Я, как жадный хомяк, хранила все, что имело для меня сентиментальную ценность, — стихи, написанные в четвертом классе, двадцать с лишним дневников еще со школы. Тогда мне было невдомек, что паника из-за клопов, забывчивость на работе и внезапное желание выбросить всю бумагу были как-то взаимосвязаны — ведь я не знала, что навязчивое ощущение «присутствия насекомых» может быть признаком психоза. Проблема малоизученная, так как люди, страдающие паразитофобией, или синдромом Экбома, чаще обращаются с жалобой на воображаемых насекомых не к психиатрам, а в службу борьбы с паразитами или к дерматологам, и в результате так и живут, не подозревая о своем диагнозе. Мои же неприятности, как оказалось, были гораздо серьезнее чешущейся руки и встречи, к которой я забыла подготовиться.

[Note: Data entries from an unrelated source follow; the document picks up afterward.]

-- ==== Sys2Proof/Tests/Slice0.lean ====
section
/-! SUPPORT. The model's own tests: ill-formed commands, states that meet the hypotheses of each statement (the witnesses), and single
commands with results worked out from the spec by hand. -/

open Sys2Proof Sys2Proof.Machine

namespace Sys2Proof.Tests

set_option Elab.async false

/-! ## Ill-formed commands -/

def hd : Hd := ⟨0, true, 0, 0, 0, 0⟩
def pkt (n : Nat) : Packet :=
  { dst := 0, src := 0, ty := 1, vl := false, status := 0, tag := 0, win := 0, off := 0, data := List.replicate n 0, hchk := true }

theorem test_wf_brev : (Instr.brev hd 0 0 0 0).wf = false ∧ (Instr.brev hd 0 0 31 2).wf = false ∧ (Instr.brev hd 0 0 31 1).wf = true := by
  decide
theorem test_wf_flashAccess : (Instr.flashAccess 2 0 []).wf = false ∧ (Instr.flashAccess 2 0 (List.replicate 256 0)).wf = true := by decide +kernel
theorem test_wf_powerSample : (Instr.powerSample (List.replicate 19 0)).wf = false ∧ (Instr.powerSample (List.replicate 20 0)).wf = true := by
  decide
theorem test_wf_writePacket : (Instr.writePacket 0 (pkt 0)).wf = false ∧ (Instr.writePacket 0 (pkt 5)).wf = false
    ∧ (Instr.writePacket 0 (pkt 4)).wf = true := by decide
theorem test_wf_readResp : (Instr.readResp 0 (pkt 5)).wf = false ∧ (Instr.readResp 0 (pkt 0)).wf = true := by decide
theorem test_wf_ringPut : (Instr.ringPut 0 (pkt 0) 0).wf = false ∧ (Instr.ringPut 0 (pkt 2) 0).wf = false
    ∧ (Instr.ringPut 0 (pkt 1) 0).wf = true := by decide

/-! ## Small states -/

/-- The state after a command. -/
def after (i : Instr) (s : State) : State :=
  match exec i s with
  | .next s' => s'
  | _ => s

/-- The device out of reset with start-up in phase `n`. -/
def boot (n : Nat) : State :=
  let s := State.reset.put Reg.MGMT_BOOT_STAT_PHASE 0 0 n
  { s with mgmt := { s.mgmt with resetLow := false } }

/-- Task 0 of core 0 runs with a window of 16 KiB at 8 KiB of the Granary, DSP 0x800 and PC 0x100, whose line is fetched. -/
def base : State :=
  let s := (((boot 9).put Reg.CORE_SEQ_CTRL_RUN 0 0 1).put Reg.CORE_TASK_GLEN_LEN 0 0 4).put Reg.CORE_TASK_GBASE_BASE 0 0 2
  (s.modSeq 0 (fun q => { q with running := some 0, pre := [(0x84, 0, false, false)] })).modTask 0 0 (fun k => { k with st := .running, dsp := 0x800, pc := 0x100 })

/-- `base` with values in the scalar registers of the task. -/
def withS (l : List (SReg × Word)) : State :=
  base.modTask 0 0 (fun k => { k with s := l.foldl (fun v e => v.set e.1 e.2) k.s })

/-- The vector unit of core 0 on, with values in its registers. -/
def withV (l : List (VReg × VWord)) : State :=
  base.modVec 0 (fun v => { v with pwr := .on, v := l.foldl (fun v e => v.set e.1 e.2) v.v })

/-- A scalar register of the task after a command. -/
def sAfter (i : Instr) (s : State) (r : SReg) : Word := ((after i s).task 0 0).s.get r

/-- A line from values at bit positions. -/
def line (l : List (Nat × Nat)) : Line := BitVec.ofNat 512 ((l.map (fun e => e.2 * 2 ^ e.1)).foldl (· + ·) 0)

/-- Bytes put into the Granary of core 0. -/
def withG (s : State) (off : Nat) (bs : List Byte) : State := s.modGran 0 (fun g => { g with bytes := bytesPut 0 g.bytes off bs })

/-- Input `i` has won four decisions at every Tollgate of a memory. -/
def wins (i : Nat) (s : State) : State := { s with grants := (List.range 20).map (fun u => (u * 16 + i, 4)) }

Несколько часов я убиралась, очищая свою квартиру от клопов, но лучше не стало. Я опустилась на колени у кучи черных мусорных мешков, и вдруг нутро сжалось от необъяснимого ужаса, как при свободном падении, — чувства, похожего на то, что возникает, когда узнаешь о чем-то плохом или о чьей-то смерти. Я встала, и тут голову пронзила боль — ярко-белая вспышка мигрени, хотя мигренями я раньше никогда не страдала. Спотыкаясь, я пошла в ванную, но ноги не слушались, я будто проваливалась в зыбучие пески. Наверное, грипп подхватила, подумала я.

* * *

Скорее всего, никакого гриппа не было, как не было и клопов. Однако какой-то патоген все же проник в мой организм — маленький микроб, запустивший цепную реакцию. Откуда он взялся — от бизнесмена, чихнувшего на меня в метро за несколько дней до этого и выпустившего миллионы вирусных частиц на нас, остальных пассажиров этого вагона? Или я съела что-то, или что-то проникло внутрь через мельчайший порез на коже — может, даже через один из этих загадочных укусов?

* * *

Тут моя память меня подводит.

Врачи и сами не знают, что спровоцировало мою болезнь. Ясно одно — если бы тот бизнесмен чихнул на вас, вы бы, скорее всего, простудились, и этим бы все закончилось. Но в моем случае этот чих опрокинул всю мою вселенную; из-за него меня чуть не приговорили к пожизненному заключению в психушке.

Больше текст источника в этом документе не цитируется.